To exemplify the benefits of EMPRESS, we use PapaBench [28] a free real-time benchmark implementing the control software of an unmanned aerial vehicle (UAV). PapaBench is unique in that it provides a complete implementation including C-Code and a task-set definition with implicit deadlines, periods and precedence constraints.

#### A. Benchmark Suite: PapaBench

PapaBench provides 13 tasks statically assigned to two processors. Due to the static task partitioning to the two processors, we treat the 13 tasks as two disjoint benchmarks: T1 to T5 implement Fly-By-Wire functionality, and tasks T6 to T13 implement an Autopilot. Note that we have taken the notation from [28] and therefore write T1 instead  $\tau_1$ . Moreover, the index of tasks in PapaBench does not correspond to the task's priority; the benchmark suite does not determine a scheduling policy but just provides the task-set description. Table I shows the description and frequency of all 13 tasks. The precedence constraints are provided in Figure 2.

| Task    | Program Description   | Freq. | Period |  |  |  |  |
|---------|-----------------------|-------|--------|--|--|--|--|
| T1      | Receive Radio-Command | 40Hz  | 25ms   |  |  |  |  |
| T2      | Send Data to MCU0     | 40Hz  | 25ms   |  |  |  |  |
| T3      | Receive MCU0 values   | 20Hz  | 50ms   |  |  |  |  |
| T4      | Transmit Servos       | 20Hz  | 50ms   |  |  |  |  |
| T5      | Check Failsafe        | 20Hz  | 50ms   |  |  |  |  |
| Т6      | Managing Radio orders | 40Hz  | 25ms   |  |  |  |  |
| T7      | Stabilization         | 20Hz  | 50ms   |  |  |  |  |
| T8      | Send Data to MCU1     | 20Hz  | 50ms   |  |  |  |  |
| T9      | Receive GPS Data      | 4Hz   | 250ms  |  |  |  |  |
| T10     | Navigation            | 4Hz   | 250ms  |  |  |  |  |
| T11     | Altitude Control      | 4Hz   | 250ms  |  |  |  |  |
| T12     | Climb Control         | 4Hz   | 250ms  |  |  |  |  |
| T13     | Reporting Task        | 10Hz  | 100ms  |  |  |  |  |
| TABLE I |                       |       |        |  |  |  |  |

Description of the 13 PapaBench tasks. Upper tasks T1 to T5 implement Fly-By-Wire functionality, whereas tasks T6 to T13 implement an autopilot; see [28], Table 1 and 2.



Fig. 2. Precedence constraints for PapaBench; see [28], Figure 2.

#### B. Target Architecture: ARMv7

As target architecture for the evaluation and case study, we have used an ARMv7<sup>1</sup>. The ARMv7 is a common embedded architecture, for which we have access to Absint's Stack Analyzer [17] and Absint's timing analysis tools [12] (a3<sup>2</sup> and Timing Explorer<sup>3</sup>), and to which PapaBench has been ported<sup>4</sup>.

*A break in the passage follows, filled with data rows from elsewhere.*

-- ==== Sys2Proof/Machine/Dispatch.lean ====
section
/-!
DEFINITION. One arm per command: each calls the meaning of its row of spec/opcode_table.json.
-/

namespace Sys2Proof.Machine
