/-- R422, R427, R428, R431, R432: the vault's five commands. -/
def Obligations.VaultCommands : Prop :=
  ∀ (s : State) (lost : Bool), s.working = true →
    let st := R.MEM_VAULT_STATUS
    let refuse := s.satInc st F.MEM_VAULT_STATUS_REFUSED
    let src := s.reg64 R.MEM_VAULT_SRC_LO
    let len := (s.reg R.MEM_VAULT_LEN).toNat
    let request := fun (d : Bool) (kind : Nat) => ({ s with ms := { s.ms with vault := s.ms.vault ++ [⟨d, src, len,
      (s.reg R.MEM_VAULT_ID).toNat, (s.reg R.MEM_VAULT_CRC).toNat, kind, none, if d then [] else s.read src len⟩] } } : State)
    let free : Prop := s.ms.vault = [] ∨ (lost = true ∧ ∃ v, s.ms.vault = [v] ∧ v.port.isSome = true)
    let asks : Prop := ∀ kind : BitVec 8,
      (free → exec (.vaultCommit kind lost) s = .next ((request false kind.toNat).lost lost R.MEM_RACE) ∧
        exec (.vaultDelete lost) s = .next ((request true 0).lost lost R.MEM_RACE)) ∧
      (¬ free → exec (.vaultCommit kind lost) s = .next (refuse.lost lost R.MEM_RACE) ∧
        exec (.vaultDelete lost) s = .next (refuse.lost lost R.MEM_RACE)) ∧
      exec .vaultCmdInvalid s = .next refuse
    let commits : Prop := ∀ v rest x, s.ms.vault = v :: rest → v.isDelete = false → marchStalls s v.src = false →
      let unread := spanBad v.src x = true ∨ vaultSrcOk s v.src v.len = false
      let data := s.read v.src v.len
      let good := crc32c data = v.crc ∧ sameBytes data v.data = true
      Completes (.vaultCommitDone x) s fun t => t.ms.vault = rest ∧
        let err := t.fld st F.MEM_VAULT_STATUS_ERR
        let newest := ((vaultOf s v.id).head?.map (·.gen)).getD 0
        (vaultRun s v.len = none → err = 1 ∧ SameMem s t) ∧
        ∀ b, vaultRun s v.len = some b →
          (unread → err = 4 ∧ SameMem s t) ∧
          (¬ unread → ¬ good → err = 3) ∧
          (¬ unread → good → (∀ i, i < 1024 → vaultEnt s i ≠ none) → err = 2) ∧
          (¬ unread → good → newest < 0xFFFFFFFE → (∃ i, i < 1024 ∧ vaultEnt s i = none) →
            err = 0 ∧ t.reg R.MEM_VAULT_GEN = BitVec.ofNat 32 (newest + 1) ∧
              t.read (mramBase + vaultBlock b) v.len = data)
    let stalls : Prop := ∀ v rest x, s.ms.vault = v :: rest → v.isDelete = false → marchStalls s v.src = true →
      exec (.vaultCommitDone x) s = .next s
    let deletes : Prop := ∀ v rest, s.ms.vault = v :: rest → v.isDelete = true → Completes .vaultDeleteDone s fun t =>
      t.ms.vault = rest ∧ t.fld st F.MEM_VAULT_STATUS_ERR = 0 ∧ vaultOf t v.id = [] ∧
      ∀ a, a < vaultSlot 0 ∨ vaultSlot 1024 ≤ a → t.byte a = s.byte a
    asks ∧ commits ∧ stalls ∧ deletes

#### V. REDUCTION OF THE TOTAL STACK USAGES

In this section, we discuss the reduction of the total stack usage of EMPRESS compared to a non-shared stack implementation with a dedicated stack region per task. Comparisons between a shared and a dedicated stack implementation have been published before various times. We will therefore restrict the evaluation to our case study only; a discussion about the general results is provided in this section for the sake of completeness.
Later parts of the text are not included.